Погоды стояли вьюжныя и по пути со станции в открытых санках мы изрядно продрогли.

Дочурка моя Нина у ворот монастыря нашла замерзшую птичку. Сия пичужка на вид была мертвее мертвой, и Ниночка горько заплакала над тельцем. Но когда мы подошли к вратам собора, я услыхала ея радостный вскрик! (ея это дочки или птички?) Ниночка держала в ладони ожившую пичужку, та взлетела и скрылась в вышине!

«Мамочка, милая мамочка, я горячо молилась чтобы Боженька воскресил сию птичку, и видишь, Он услыхал! Она жива!»

Поистине, я была поражена сим несказанным знаком Божией милости к невинным деткам. Я попросила Ниночку «молись, крошка, за здравие папеньки, молись горячее!» И как же утешилось мое сердце, когда в соборе ея серьезное личико и крестное знамение ея тонкой ручки сопровождалось ангельским пением…» и так далее, и тому подобное.

Понятно, по возвращении папенька животом маяться перестал и все семейство благодарно возрыдало, воссоединившись. Под текстом стояла дата, 1898 год, и Данил подумал — куда занесло потом сию малышку Ниночку, в семнадцатом году ей стукнуло двадцать пять. Стала машинисткой в каком Главначупре или стамбульской гетерой?

Он пересказал Оле содержание.

— А! Вот тебе и след!

— В женский монастырь вообще-то нас не пустят. Ты за паломницу не сойдешь с бородатой разбойничьей рожей. Дашка бы смогла попасть, она обаятельная…

— Придется романтически идти туда без спроса, о юный гололицый брат мой в покойниках. Идем после полуночи. Пока предлагаю пойти, найти и сожрать чего-нибудь скоромного. Вывеску кафе я видел в центре.

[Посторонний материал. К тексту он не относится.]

/-! ## Steps -/

/-- A step with a command at the front of the queue is `exec` of that command on the state with the rest of
the queue. -/
def Obligations.StepRunsTheFrontCommand : Prop :=
  ∀ (c : Instr) (rest : List Instr) (s : State),
    step { s with pending := c :: rest } = exec c { s with pending := rest }

/-- Every command completes, in every state: it answers a next state, leaves the queue as it is, and moves
the clock to its own moment or later, never back. The straps and the end of the last cold start are as they
were after every command but a cold start ("samples straps ADDR1:0, RATE and THOLD and holds their values until
the next cold start", R189). With nothing waiting a step is one clock unit of time (the model's choice:
notes/assumptions/1.md). -/
def Obligations.EveryCommandCompletes : Prop :=
  (∀ (c : Instr) (s : State), ∃ t : State, exec c s = .next t ∧ t.pending = s.pending ∧ s.now ≤ t.now
      ∧ c.env.time ≤ t.now
      ∧ ((∃ straps found, c = .coldStart c.env straps found ∧ t.straps = straps)
          ∨ (t.straps = s.straps ∧ t.epoch = s.epoch)))
    ∧ ∀ s : State, s.pending = [] → step s = .next { s with now := s.now + 1 }

/-! ## Reset -/

/-- The state after reset meets every invariant of Safety.lean. -/
def Obligations.ResetMeetsEveryInvariant : Prop :=
  State.reset.station.authorityFormed
    ∧ (∀ n : Fin 4, (State.reset.stationAt n).presenceFormed)
    ∧ State.reset.stationConditions
    ∧ (∀ n : Fin 4, (State.reset.engineAt n).trimFormed ∧ (State.reset.engineAt n).gearFormed)
    ∧ State.reset.gearConditions ∧ State.reset.openedFormed ∧ State.reset.ceilingFormed
    ∧ State.reset.booksBalanced ∧ State.reset.transfer.runFormed ∧ State.reset.cond.alarmsFollow
    ∧ State.reset.storeConditions ∧ State.reset.storesBounded

/-- What a cold start leaves of every block, whatever the part was doing (R22, R49, R65, R82, R100, R126, R145, R147,
R162, R175, R186, R189, R190, R194): the straps are sampled; the station unit, the propulsion unit, the steering unit,
the conditions and the three lines stand at their starts, the first machinery and poll cycles begun, with the frame of
the first slot that fires and the first poll on their lines; split mode is the stored one (NORMAL where none has ever
been written, SPLIT where its word cannot be corrected) with the start limit active until the first poll cycle is
complete; accounts and books are those of the last save, or empty and VALID where none has ever been made, or re-opened
INVALID where a word cannot be corrected, which makes an account save; the run history is the stored one less its
damaged records, and the run counter the stored one or, where its word cannot be corrected, the newest record's number;
every table is verified; no load is open and no request waits; every line counter is 0; and the retained tables stand as
they were. That the corrected-word count starts at what the cold start itself corrects, that a slot found bad shows the
image found there, that a slot shows no image while THOLD is set, and that an item whose every write has failed is
restored as one never written are the model's choices (notes/assumptions/13.md); so is that the first cycle's first slot
fires within this step (notes/assumptions/11.md), and that the setpoint of an engine that is not present is 0
(notes/assumptions/21.md). -/
def Obligations.ColdStartLeavesEveryBlockAtItsStart : Prop :=
  ∀ (e : Env) (straps : Straps) (found : ColdRead) (s : State), ∃ t : State,
    exec (.coldStart e straps found) s = .next t
      ∧ t.straps = straps ∧ t.now = max s.now e.time ∧ t.epoch = t.now
      ∧ t.stationsAtReset ∧ t.enginesAtReset ∧ t.actuatorsAtReset (fun _ => none) ∧ t.condsAtReset
      ∧ t.machineryAtReset s.sent.machinery ∧ t.towAtReset s.sent.tow ∧ t.sent.station = s.sent.station
      ∧ t.couplingsAtReset (match s.store.retained.splitMode with
          | none => .normal
          | some m => if found.splitMode then .split else m)
      ∧ (let stored := s.store.retained.fuel
         (∀ i : Fin 6, t.consumerAt i = { account := (match stored with
            | none => {}
            | some r => if i.val + 1 ∈ found.accounts then { valid := false } else r.accounts[i.val]) })
         ∧ (∀ i : Fin 12, t.tankRec i = { standing := t.gaugeAtReset i, book := (match stored with
            | none => {}
            | some r => if i.val + 1 ∈ found.books then { valid := false } else r.books[i.val]) })
         ∧ t.fuel.saveDue = t.now + sec 60
         ∧ (stored = none ∨ (found.accounts = [] ∧ found.books = []) →
            t.store.retained = s.store.retained ∧ t.store.writeFailures = 0 ∧ t.store.owed = []
              ∧ t.store.corrected = min 65535 found.corrected)
         ∧ (stored ≠ none → found.accounts ≠ [] ∨ found.books ≠ [] →
            let region : FuelRegion :=
              { accounts := t.fuel.consumers.map (·.account), books := t.fuel.tanks.map (·.book) }
            t.store.corrected = min 65535 (found.corrected + e.readBack.corrected.count .fuel)
            ∧ (Region.fuel ∉ e.readBack.failed → t.store.retained = { s.store.retained with fuel := some region }
                ∧ t.store.writeFailures = 0 ∧ t.store.owed = [])
            ∧ (Region.fuel ∈ e.readBack.failed → t.store.retained = s.store.retained ∧ t.store.writeFailures = 1
                ∧ t.store.owed = [.fuel])))
      ∧ (let history := ((s.store.retained.history.getD []).zipIdx.filter fun p =>
           !decide (p.2 + 1 ∈ found.history)).map (·.1)
         t.transfer =
           { history := history
             counter := (match s.store.retained.counter with
               | none => 0
               | some n => if found.counter then ((history.head?).map (·.number)).getD 0 else n) })
      ∧ (∀ id : Fin 13, t.slot id =
          if straps.thold then {} else match s.store.retained.tables[id.val] with
            | none => {}
            | some c =>
              let bad := decide (id.val + 1 ∈ found.tables) || c.damaged || crc16 c.image != c.crc
              { image := c.image, crc := c.crc, valid := !bad, fault := bad })
      ∧ t.store.buffer = none ∧ t.store.waitingLoad = none ∧ t.store.queue = [] ∧ t.store.head = .waiting
      ∧ t.store.restartDue = false ∧ t.store.scrubNext = 0
      ∧ t.store.scrubLast = t.now
      ∧ t.lines = {} ∧ t.tx = {} ∧ t.draws = s.draws ∧ t.pending = s.pending

/-- A control restart (R22, R49, R65, R81, R82, R100, R125, R147, R162, R175, R185, R190): taken once the OK reply to
RESTART has been sent. Stations, authority and values in use, the engines, the couplings and the machinery and tow lines
are as after a cold start, the poll in flight abandoned and new first cycles begun with their first frames, but that
split mode is kept, with its rejoin timer started afresh in REJOINING. The actuators keep their reported angles. The
accounts, books, levels and feed states, the straps, every table's image, validity and fault flag (but for a pending
slot table, which is put in use), the line counters and the scrub's position are kept. A run in progress ends with cause
RESTART and its record at the front of the history, with an account save and a write of the history. Every source that
stands is presented anew. The load, the queue and the waiting BEGIN are gone. That replies already composed, and a frame
that awaits its second attempt, are sent after the restart is the model's choice (notes/assumptions/6.md), and so is the
cause of a run that was in TRAILER, and that BOW stands SUSPENDED though its reported angle is kept
(notes/assumptions/10.md), that the first cycle's first slot fires within this step (notes/assumptions/11.md), that a
consumer's last temperature code is not kept and its baseline counts become 0, and that the setpoint of an engine that
is not present becomes 0 (notes/assumptions/21.md). -/
def Obligations.ControlRestartKeepsTablesAndAccounts : Prop :=
  ∀ (e : Env) (s : State), s.store.restartDue = true → ∃ t : State,
    exec (.controlRestart e) s = .next t
      ∧ t.straps = s.straps ∧ t.epoch = s.epoch ∧ t.lines = s.lines ∧ t.now = max s.now e.time
      ∧ t.stationsAtReset ∧ t.enginesAtReset ∧ t.actuatorsAtReset (fun i => (s.actuatorAt i).reported)
      ∧ t.condsAtReset ∧ t.machineryAtReset s.sent.machinery ∧ t.towAtReset s.sent.tow
      ∧ t.couplingsAtReset s.coup.mode
      ∧ (∀ i : Fin 6, t.consumerAt i = { account := (s.consumerAt i).account })
      ∧ (∀ i : Fin 12, t.tankRec i =
          { s.tankRec i with
            standing := t.gaugeAtReset i, discrepancy := false, runStart := none, lastWasLevel := false })
      ∧ t.fuel.saveDue = t.now + sec 60
      ∧ (let kept (history : List Run) : TransferUnit :=
           { history := history, counter := s.transfer.counter
             pump := { lastTemp := s.transfer.pump.lastTemp }, idleCount := s.transfer.idleCount }
         (s.transfer.state = .idle → t.transfer = kept s.transfer.history
            ∧ t.store.retained = s.store.retained ∧ t.store.writeFailures = s.store.writeFailures
            ∧ t.store.owed = s.store.owed ∧ t.store.corrected = s.store.corrected)
         ∧ ∀ r : Run, s.transfer.state ≠ .idle → s.transfer.run = some r →
            let history := ({ r with
              cause := some .restart, incomplete := true
              duration := some (min 65535 ((t.now - r.started) / 100000)) } :: s.transfer.history).take 8
            let saved := (s.store.saved e.readBack
                { accounts := s.fuel.consumers.map (·.account), books := s.fuel.tanks.map (·.book) } history
                s.transfer.counter s.coup.mode).wrote e.readBack .history
              fun x => { x with history := some history }
            t.transfer = kept history ∧ t.store.retained = saved.retained
              ∧ t.store.writeFailures = saved.writeFailures ∧ t.store.owed = saved.owed
              ∧ t.store.corrected = saved.corrected)
      ∧ (∀ id : Fin 13, id ≠ 4 ∨ s.mach.pendingTable = none → t.slot id = s.slot id)
      ∧ (∀ b : Bytes, s.mach.pendingTable = some b →
          t.tableImage 4 = some b ∧ (t.slot 4).fault = (s.slot 4).fault)
      ∧ t.store.buffer = none ∧ t.store.waitingLoad = none ∧ t.store.queue = [] ∧ t.store.head = .waiting
      ∧ t.store.restartDue = false ∧ t.store.scrubNext = s.store.scrubNext
      ∧ t.store.scrubLast = s.store.scrubLast
      ∧ t.tx = { s.tx with followUps := 0 } ∧ t.sent.station = s.sent.station ∧ t.draws = s.draws
      ∧ t.pending = s.pending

Данилу показалось, ночь пахнет ладаном. Хотя к монастырю они только-только подошли. Мутно белели стены, чем-то похожие на хребет скелета динозавра во мраке. Ветер шевелил кусты, и листья шептались с высокой травой. Живым бы пригодились свитера.

Он оглянулся.

— Трусишь по старой памяти? — хмыкнул Ольгер, — сейчас самые опасные твари на тыщу лиг мы с тобой.

Они оба в темных куртках даже в упырином зрении почти сливались с темнотой, и луны не было.

— Погоди, — сказал Данил, ощущая спиной взгляд, не злой, но пристальный. — Я ж чую на нас кто-то пялится. И вряд ли монашки. Звери?

Вот тогда на фоне беленой стены появилась фигура вроде крупной собаки. Подошла ближе, теперь Данил отчетливо различил вместо нормальной, пусть и злобной морды — почти человеческое лицо, с грубыми чертами и широким носом. Лицо обрамляли патлы, словно облезлая львиная грива.